The MPS studies were performed according to institutional protocols following current guidelines. Images were acquired on the Ventri Cardiac Imaging System (2006 model; GE HealthCare, Chicago, IL, USA) or the NM 530c Discovery Nuclear Medicine System (2012 model; GE HealthCare). Resting scans were performed 30–60 min after intravenous injection of the radiopharmaceutical 99mTc-sestamibi. Stress tests were conducted on a separate date with another administration of 99mTc-sestamibi, and images were acquired after 15–60 min of physical stress. Radiopharmaceutical activity was determined based on body mass index, and activity optimization was allowed by increasing acquisition time, as recommended by the guidelines [21, 27, 28]. The radiation dose applied during MPS in the clinic is 8.4 msV, consistent with American Society of Nuclear Cardiology recommendations of a dose < 9 msV [27]. Images were processed using quantified SPECT gated software (QGS; Cedars-Sinai, Los Angeles, CA, USA) and analyzed by standard semi-quantitative visual quantification.

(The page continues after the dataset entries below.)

-- ==== Sys2Proof/Machine/Regs.lean ====
section
/-! DEFINITION. The registers that the host reads and writes: the context table of a partition function and the registers of the
management function (R480 to R483, R32, R109, R135, R405, R427, R436, R442, R449, R450, R457, R492, R497, R499, R504,
R505). -/
namespace Sys2Proof.Machine
open Sys2Proof.Forms

/-! ### Reading (R480 to R482) -/

/-- A grid slot as the context table shows it: three 64-bit words (R135). -/
def slotBits (g : GridSlot) : Nat :=
  (decide (g.bound = true)).toNat + (bits g.desc 5 5 <<< 1) + (bits g.desc 7 6 <<< 2) + (bits g.desc 1 0 <<< 4) + (g.dva.toNat <<< 8) +
  (bits g.desc 115 92 <<< 64) + (bits g.desc 133 116 <<< 88) + (bits g.dispatch 31 0 <<< 128)

/-- The team that TEAMDISP and TEAMCTL name (R450). -/
def namedTeam (x : Ctx) (ctl : BitVec 64) : TeamKey := { disp := x.teamdisp, block := bits ctl 39 8, team := bits ctl 7 4 }

/-- TEAMCTL as a read returns it: the named team's state (R450). -/
def teamCtlRead (s : State) (x : Ctx) : BitVec 64 :=
  let k := namedTeam x x.teamctl
  let st : Nat := match teamOf s k with
    | none => 8
    | some t => t.parked.toNat + 2 * t.halted.toNat + (match blockOf s k.disp k.block with
        | some b => 4 * b.saved.toNat
        | none => 0) + 8 * t.ended.toNat
  BitVec.ofNat 64 (bits x.teamctl 39 3 * 8 + (st <<< 48))

/-- A register of a context's entry by its offset (R482); an offset that names none reads zero. (DEDUCED, log 48) -/
def ctxRead (s : State) (c off : Nat) : BitVec 64 :=
  let x := ctxOf s c
  if 0x100 ≤ off ∧ off < 0x300 then
    BitVec.ofNat 64 (fld (slotBits (slotOf x ((off - 0x100) / 32))) (64 * ((off - 0x100) % 32 / 8)) 64)
  else if 0x800 ≤ off then
    let q := queueOf x ((off - 0x800) / 32)
    match (off - 0x800) % 32 / 8 with
    | 0 => q.cq
    | 1 => q.tail.setWidth 64
    | 2 => q.head.setWidth 64
    | _ => 0
  else match off / 8 with
    | 0x00 => x.ctxtr
    | 0x01 => x.ctxfab.setWidth 64
    | 0x02 => x.cmplpool
    | 0x03 => x.ctxsched
    | 0x04 => x.ctxpol
    | 0x05 => x.ctxsave
    | 0x06 => x.waitlim
    | 0x07 => x.spbase
    | 0x08 => x.stkbase
    | 0x09 => x.svcring
    | 0x0A => x.svchead.setWidth 64 ||| (x.svctail.setWidth 64 <<< 32)
    | 0x0B => x.svcdone.setWidth 64
    | 0x0C => x.fltring
    | 0x0D => x.flthead.setWidth 64 ||| (x.flttail.setWidth 64 <<< 32)
    | 0x0F => x.teamdisp
    | 0x10 => teamCtlRead s x
    | 0x11 => x.trclc
    | 0x12 => x.trclo
    | 0x13 => x.trcbc
    | 0x14 => x.trcnext.setWidth 64 ||| (x.trcdrop.setWidth 64 <<< 32)
    | 0x15 => x.ctxirq
    | _ => 0

/-- An entry of the out-of-service map (R481): the kinds are numbered as the map numbers them. (DEDUCED, log 69) -/
def unitCode (k : UnitKind) : Nat :=
  match k with
  | .core => 0 | .slice => 1 | .pchan => 2 | .cacheRouter => 3 | .fabricPort => 4 | .die => 5
def oosBits (o : OutOfService) : Nat :=
  o.u.stop.toNat + (unitCode o.u.kind <<< 16) + (1 <<< 24) + (o.u.index.toNat <<< 32) + (o.cyc.toNat <<< 64)

/-- A register of the management function by its offset (R481). (DEDUCED, log 48) -/
def mgmtRead (s : State) (off : Nat) : BitVec 64 :=
  let w (v : Word) : BitVec 64 := v.setWidth 64
  if 0x010100 ≤ off ∧ off < 0x011100 then
    match s.oosMap[(off - 0x010100) / 16]? with
    | some o => BitVec.ofNat 64 (fld (oosBits o) (64 * (off % 16 / 8)) 64)
    | none => 0
  else if 0x031000 ≤ off ∧ off < 0x031800 then mapGet 0 s.fabacl ((off - 0x031000) / 8)
  else if 0x030000 ≤ off ∧ off < 0x030020 then w (memil s ((off - 0x030000) / 8))
  else if 0x030020 ≤ off ∧ off < 0x030040 then w (netbnd s ((off - 0x030020) / 8))
  else if (0x100000 ≤ off ∧ off < 0x100028) ∨ (0x100040 ≤ off ∧ off < 0x100068) then
    let g := gateOf s ((off - 0x100000) / 64)
    match off % 64 / 8 with
    | 0 => w g.cfg
    | 1 => g.log
    | 2 => g.pos
    | 3 => g.endAt
    | _ => g.lost
  else match off with
    | 0x000000 => w s.partreq
    | 0x000008 => w s.partstat
    | 0x000010 => w s.startstat
    | 0x000020 => s.recovctl
    | 0x000028 => w s.recovstat
    | 0x010000 => w s.hlthcfg
    | 0x020000 => w s.thermcfg
    | 0x020008 => w s.thermstat
    | 0x020010 => w s.thold
    | 0x030040 => w s.pwrgate
    | 0x030048 => s.fabcfg
    | 0x030050 => w s.fabrte
    | 0x030058 => w s.fabqos
    | 0x030060 => w s.fabrto
    | 0x030068 => s.fabinc.setWidth 64
    | 0x030070 => s.fabofs
    | 0x030078 => w s.fabtstat
    | 0x040008 => w s.mbaddr
    | 0x040010 => s.mbdata
    | 0x040018 => w s.mbstat
    | 0x040020 => w s.banderr
    | 0x100080 => w s.logovf
    | 0x100100 => s.stopat
    | 0x100108 => w s.stopctl
    | 0x100110 => s.cycle
    | 0x100180 => w s.visorctl
    | 0x100188 => s.visorimg
    | _ => 0

/-- The context whose entry of a function's BAR 0 holds an offset (R482). -/
def ctxAt (s : State) (fn off : Nat) : Option (Nat × Nat) :=
  let k := (off - 0x1000000) / 4096
  if 0x1000000 ≤ off ∧ k < 1024 * (partOfQuarter s fn).2 then some (1024 * fn + k, off % 4096) else none

/-- A 64-bit register of BAR 0 of a function at an offset that is a multiple of 8 (R480). (DESIGN CHOICE, log 19) -/
def barRead (s : State) (fn off : Nat) : BitVec 64 :=
  if fn = 4 then mgmtRead s off
  else match ctxAt s fn off with
    | some (c, r) => ctxRead s c r
    | none => 0

/-! ### Writing -/

/-- The bits of a value that a register's map keeps. -/
def keep (v : BitVec 64) (mask : Nat) : BitVec 64 := v &&& BitVec.ofNat 64 mask

/-- Has the context a resident or a saved block? -/
def hasBlock (s : State) (c : Nat) : Bool := s.blocks.any (fun b => decide (b.ctx = c) && !b.exited)

/-- A ring register whose BASE and size change only while EN is 0 (R405, R427, R442). -/
def ringValue (old new : BitVec 64) (fixed mask : Nat) : BitVec 64 :=
  if bits old 63 63 = 1 ∧ bits new 63 63 = 1 then keep old fixed ||| (keep new mask &&& ~~~(BitVec.ofNat 64 fixed)) else keep new mask

/-- Bits [51:0] and [63], and the BASE and size fields of a ring register. -/
def ringMask : Nat := 0x800FFFFFFFFFFFFF
def ringFixed : Nat := 0x000FFFFFFFFFFFFF
/-- BASE and LOGSZ of a command queue. -/
def cqFixed : Nat := 0x0000FFFFFFFFFFFF

/-- Writes a plain register of a context's entry under its own rules (R109, R167, R405, R436, R442, R449, R450, R457,
R483, R484, R504). -/
def ctxWrite (s : State) (c off : Nat) (v : BitVec 64) : State :=
  let held := hasBlock s c
  updCtx s c (fun x => match off / 8 with
    | 0x01 => { x with ctxfab := (keep v 3).setWidth 32 }
    | 0x02 => { x with cmplpool := keep v 0x8FFFFFFFFFFFFFFF }
    | 0x03 => { x with ctxsched := keep v 0xFFFFFF }
    | 0x04 => { x with ctxpol := if held then keep v 7 ||| keep x.ctxpol 0xFFFF0000 else keep v 0xFFFF0007 }
    | 0x05 => { x with ctxsave := keep v 0x8FFFFFFFFFFFFFFF }
    | 0x06 => { x with waitlim := keep v 0xFFFFFFFFFFFF }
    | 0x07 => if held then x else { x with spbase := keep v 0xFFFFFFFFFFFFFF }
    | 0x08 => if held then x else { x with stkbase := keep v 0xFFFFFFFFFFFFFF }
    | 0x0A => { x with svctail := v.extractLsb' 32 32 }
    | 0x0D => { x with flttail := v.extractLsb' 32 32 }
    | 0x0F => { x with teamdisp := v }
    | 0x10 => { x with teamctl := keep v 0xFFFFFFFFF8 }
    | 0x11 => { x with trclc := keep v 0x9FFFFFFFFFFFFFFF }
    | 0x12 => { x with trclo := keep v 0xFFFFFFFFFFFFFF }
    | 0x15 => { x with ctxirq := keep v 0x80000001FFFFFFFF }
    | _ => x)

/-- What else a write of such a register brings about: a record that waited for room in the service ring (R402). -/
def ctxAfter (c off : Nat) : List Event := if off / 8 = 0x0A then [.svcRecordWrite c] else []

/-- The step that applies a TEAMCTL write to the named team (R450). -/
def teamCtlEvents (x : Ctx) (v : BitVec 64) : List Event :=
  let k := namedTeam x v
  match bits v 2 0 with
  | 1 => [.ctlHalt k]
  | 2 => [.ctlRun k]
  | 3 => [.ctlRetry k]
  | 4 => [.ctlSkip k]
  | 5 => [.ctlStep { team := k, high := decide (bits v 3 3 = 1) }]
  | 6 => [.ctlKill k]
  | _ => []

/-- The steps of a write to a context's entry; registers with steps of their own go there. -/
def ctxWriteEvents (s : State) (fn c off full : Nat) (v : BitVec 64) : List Event :=
  if 0x800 ≤ off then
    match (off - 0x800) % 32 / 8 with
    | 0 => [.cqEnable c ((off - 0x800) / 32) v]
    | 1 => [.cqDoorbell c ((off - 0x800) / 32) (v.setWidth 32)]
    | _ => []
  else if 0x100 ≤ off then []
  else match off / 8 with
    | 0x00 => [.ctxtrWrite c v]
    | 0x09 => [.svcringWrite c v]
    | 0x0B => [.svcdone c (v.setWidth 32)]
    | 0x0C => [.fltringWrite c v]
    | 0x0E => [.pgresp c v]
    | 0x10 => .registerWrite fn full v :: teamCtlEvents (ctxOf s c) v
    | 0x13 => [.trcbcWrite c v]
    | _ => [.registerWrite fn full v]

/-- The steps of a write to a register of the management function (R481). (DEDUCED, log 49) -/
def mgmtWriteEvents (off : Nat) (v : BitVec 64) : List Event :=
  match off with
  | 0x000000 => match bits v 1 0 with
      | 1 => [.partMerge (v.extractLsb' 2 2) (v.extractLsb' 4 2)]
      | 2 => [.partSplit (v.extractLsb' 2 2) (v.extractLsb' 4 2)]
      | _ => [.registerWrite 4 off v]
  | 0x000018 => [.fwcommit (v.setWidth 32)]
  | 0x000020 => .registerWrite 4 off v :: (if bits v 1 1 = 1 then [.recoveryGo] else [])
  | 0x040000 => match bits v 1 0 with
      | 1 => [.mailboxWrite]
      | 2 => [.mailboxRead]
      | _ => []
  | 0x100000 => [.cuffcfgWrite 0 (v.setWidth 32)]
  | 0x100040 => [.cuffcfgWrite 1 (v.setWidth 32)]
  | 0x100180 => match bits v 1 0 with
      | 1 => [.visorScan]
      | 2 => [.visorLoad]
      | 3 => [.visorResume]
      | _ => []
  | _ => [.registerWrite 4 off v]

/-- The steps of a write of 8 bytes to BAR 0 of a function. -/
def barWriteEvents (s : State) (fn off : Nat) (v : BitVec 64) : List Event :=
  if fn = 4 then mgmtWriteEvents off v
  else match ctxAt s fn off with
    | some (c, r) => ctxWriteEvents s fn c r off v
    | none => []

/-- A write of 4 bytes replaces one half of the register. (DEDUCED, log 62) -/
def mergeHalf (old : BitVec 64) (high : Bool) (v : Nat) : BitVec 64 :=
  if high then BitVec.ofNat 64 (bits old 31 0 + ((v % 2 ^ 32) <<< 32)) else BitVec.ofNat 64 (v % 2 ^ 32 + (bits old 63 32 <<< 32))

/-- Writes a plain register of the management function (R465, R485, R486, R492, R497, R499). (DEDUCED, log 62) -/
def mgmtWrite (s : State) (off : Nat) (v : BitVec 64) : State :=
  let half := v.setWidth 32
  match off with
  | 0x000000 => if bits v 1 0 = 3 then { s with partreq := half &&& 0x3F, partstat := 0x7 } else { s with partreq := half &&& 0x3F }
  | 0x000020 => { s with recovctl := keep v 0x03FFFFFF00000001 }
  | 0x030078 => { s with fabtstat := s.fabtstat &&& ~~~(half &&& 2) }
  | 0x040008 => { s with mbaddr := half &&& 0xFFFFFF }
  | 0x040010 => { s with mbdata := v }
  | 0x100008 => updGate s 0 (fun g => { g with log := v })
  | 0x100048 => updGate s 1 (fun g => { g with log := v })
  | 0x100018 => updGate s 0 (fun g => { g with endAt := keep v 0xFFFFFFFFF })
  | 0x100058 => updGate s 1 (fun g => { g with endAt := keep v 0xFFFFFFFFF })
  | 0x100080 => { s with logovf := s.logovf &&& ~~~(half &&& 0x1F) }
  | 0x100100 => { s with stopat := v }
  | 0x100108 => { s with stopctl := (s.stopctl &&& 4) ||| (half &&& 3) }
  | 0x100188 => { s with visorimg := v }
  | _ => s

/-- REGISTER_WRITE: a register without a step of its own (R480). -/
def registerWrite (fn off : Nat) (v : BitVec 64) (s : State) : State :=
  if fn = 4 then mgmtWrite s off v
  else match ctxAt s fn off with
    | some (c, r) => if r < 0x100 then addAgenda (ctxWrite s c r v) (ctxAfter c r) else s
    | none => s

/-- REGISTER_WRITE (R480). -/
def execRegisterWrite (s : State) : Host.Outcome State Fault Refusal :=
  match s.event with
  | some (.registerWrite fn off v) => .next (registerWrite fn off v { s with event := none })
  | _ => .next s

/-! ### Registers with a step of their own -/

/-- CTXTR_WRITE: an ASID goes stale when a context that holds it has EN cleared, and when a write changes to it (R32, R36). -/
def ctxtrWrite (c : Nat) (v : BitVec 64) (s : State) : State :=
  let old := (ctxOf s c).ctxtr
  let new := keep v 0xBFFF1FFFFFFFFFFF
  let cleared := if bits old 63 63 = 1 ∧ bits new 63 63 = 0 then [old.extractLsb' 48 13] else []
  let changed := if bits old 60 48 ≠ bits new 60 48 then [new.extractLsb' 48 13] else []
  updCtx { s with stale := (s.stale ++ cleared ++ changed).eraseDups } c (fun x => { x with ctxtr := new })

/-- CTXTR_WRITE (R32, R36). -/
def execCtxtrWrite (s : State) : Host.Outcome State Fault Refusal :=
  match s.event with
  | some (.ctxtrWrite c v) => .next (ctxtrWrite c v { s with event := none })
  | _ => .next s

/-- May a ring of `n` bytes lie at a physical address: local HBM of the partition, or the host window (R405, R427, R442)? -/
def ringPlace (s : State) (c pa n : Nat) : Bool :=
  let loc := pa % 2 ^ 48
  isLocal s pa && (decide (hostBase ≤ loc) && decide (loc + n ≤ 2 ^ 48) ||
    inWindows (partOfCtx s c) loc && inWindows (partOfCtx s c) (loc + n - 1))

/-- CQ_DOORBELL: TAIL, unless it would pass the ring's size (R427). -/
def cqDoorbell (c n : Nat) (tail : BitVec 32) (s : State) : State :=
  updQueue s c n (fun q => if (tail - q.head).toNat ≤ 2 ^ bits q.cq 47 44 then { q with tail := tail } else q)

/-- CQ_DOORBELL (R427). -/
def execCqDoorbell (s : State) : Host.Outcome State Fault Refusal :=
  match s.event with
  | some (.cqDoorbell c n tail) => .next (cqDoorbell c n tail { s with event := none })
  | _ => .next s

/-- CQ_ENABLE: a write of EN = 1 with a bad ring is ignored; EN from 0 to 1 zeroes HEAD and TAIL (R427). -/
def cqEnable (c n : Nat) (v : BitVec 64) (s : State) : State :=
  let q := queueOf (ctxOf s c) n
  let new := ringValue q.cq v cqFixed ringMask
  let bad := bits new 63 63 = 1 ∧ (12 < bits new 47 44 ∨ ringPlace s c (bits new 43 0 * 4096) (64 * 2 ^ bits new 47 44) = false)
  if bits q.cq 63 63 = 0 ∧ bad then s
  else if bits q.cq 63 63 = 0 ∧ bits new 63 63 = 1 then
    updQueue s c n (fun q => { q with cq := new, head := 0, tail := 0 })
  else updQueue s c n (fun q => { q with cq := new })

/-- CQ_ENABLE (R427). -/
def execCqEnable (s : State) : Host.Outcome State Fault Refusal :=
  match s.event with
  | some (.cqEnable c n v) => .next (cqEnable c n v { s with event := none })
  | _ => .next s

/-- SVCRING_WRITE: EN from 0 to 1 zeroes HEAD, TAIL and SEQ (R405). -/
def svcringWrite (c : Nat) (v : BitVec 64) (s : State) : State :=
  updCtx s c (fun x =>
    let new := ringValue x.svcring v ringFixed ringMask
    if bits x.svcring 63 63 = 0 ∧ bits new 63 63 = 1 then { x with svcring := new, svchead := 0, svctail := 0, svcseq := 0 }
    else { x with svcring := new })

/-- SVCRING_WRITE (R405). -/
def execSvcringWrite (s : State) : Host.Outcome State Fault Refusal :=
  match s.event with
  | some (.svcringWrite c v) => .next (svcringWrite c v { s with event := none })
  | _ => .next s

/-- FLTRING_WRITE: EN from 0 to 1 zeroes HEAD, TAIL and SEQ (R442). -/
def fltringWrite (c : Nat) (v : BitVec 64) (s : State) : State :=
  updCtx s c (fun x =>
    let new := ringValue x.fltring v ringFixed ringMask
    if bits x.fltring 63 63 = 0 ∧ bits new 63 63 = 1 then { x with fltring := new, flthead := 0, flttail := 0, fltseq := 0 }
    else { x with fltring := new })

/-- FLTRING_WRITE (R442). -/
def execFltringWrite (s : State) : Host.Outcome State Fault Refusal :=
  match s.event with
  | some (.fltringWrite c v) => .next (fltringWrite c v { s with event := none })
  | _ => .next s

/-- TRCBC_WRITE: a write of EN = 1 zeroes NEXT and DROP (R505). -/
def trcbcWrite (c : Nat) (v : BitVec 64) (s : State) : State :=
  updCtx s c (fun x => if bits v 63 63 = 1 then { x with trcbc := v, trcnext := 0, trcdrop := 0 } else { x with trcbc := v })

/-- TRCBC_WRITE (R505). -/
def execTrcbcWrite (s : State) : Host.Outcome State Fault Refusal :=
  match s.event with
  | some (.trcbcWrite c v) => .next (trcbcWrite c v { s with event := none })
  | _ => .next s

end Sys2Proof.Machine
end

Using the 17-segment polar map, each segment was scored from 0 to 4 according to radiopharmaceutical uptake (0 = normal, 1 = discrete reduction, 2 = moderate reduction, 3 = significant reduction, 4 = absence of radiopharmaceutical uptake).

From the sum of values attributed to each segment in the stress phase, the summed stress score (SSS) and summed rest score (SRS) were obtained. The summed difference score (SDS) was calculated as SSS − SRS. The primary outcome of interest was the total ischemic burden, reflected by the percentage of ischemic myocardium. Normalized values were calculated by dividing the measured SSS, SRS, and SDS score by 68 (derived from a deficit of 4 points in each of the 17 segments of the MPS polar map) and then multiplying the result by 100% to convert the value to a percentage [21]. The degree of ischemia was also categorized as: (1) absent or minimal, if SDS < 2; (2) mild, if SDS 2–4; (3) moderate, if SDS 5–8, and (4) significant, if SDS > 8 [29, 30]. All MPS readings were performed independently by two trained nuclear cardiologists who were blinded to whether ivabradine was administered or not. Any disagreement was resolved by a consensus achieved with the assistance of a third trained nuclear cardiologist.

Since there are no published studies evaluating MPS in ivabradine-treated patients, we examined the sample sizes used in other published studies of ivabradine (between 12 and 59 patients) [15, 18, 19]. In addition, data from the nuclear sub-study of the COURAGE trial [23] showed a difference in the ischemic myocardium of –2.7% with percutaneous coronary intervention and optimal medical therapy and –0.5% with optimal medical therapy alone.

On this basis, we estimated that 20 patients would be necessary to detect a 4 ± 6 percentage change in myocardial ischemia after treatment with ivabradine with a power of 80% and a two-sided alpha of 5%, assuming a baseline myocardial ischemia of 8%.

Continuous variables were evaluated for the Gaussian distribution of the data and presented as mean ± standard deviation (SD) if normal, or median (25th percentile, 75th percentile) if non-normal. Categorical variables were presented as proportions. Continuous variables were compared before and after initiation of ivabradine treatment using the paired t-test or the Wilcoxon signed rank test if the delta between the two measurements was normal or non-normal, respectively. Categorical variables before and after the intervention were compared using the McNemar exact test. The level of significance was set as 0.05; p values were not adjusted for multiple comparisons. Analyses were performed using Stata version 15 (Stata Corp, College Station, TX, USA).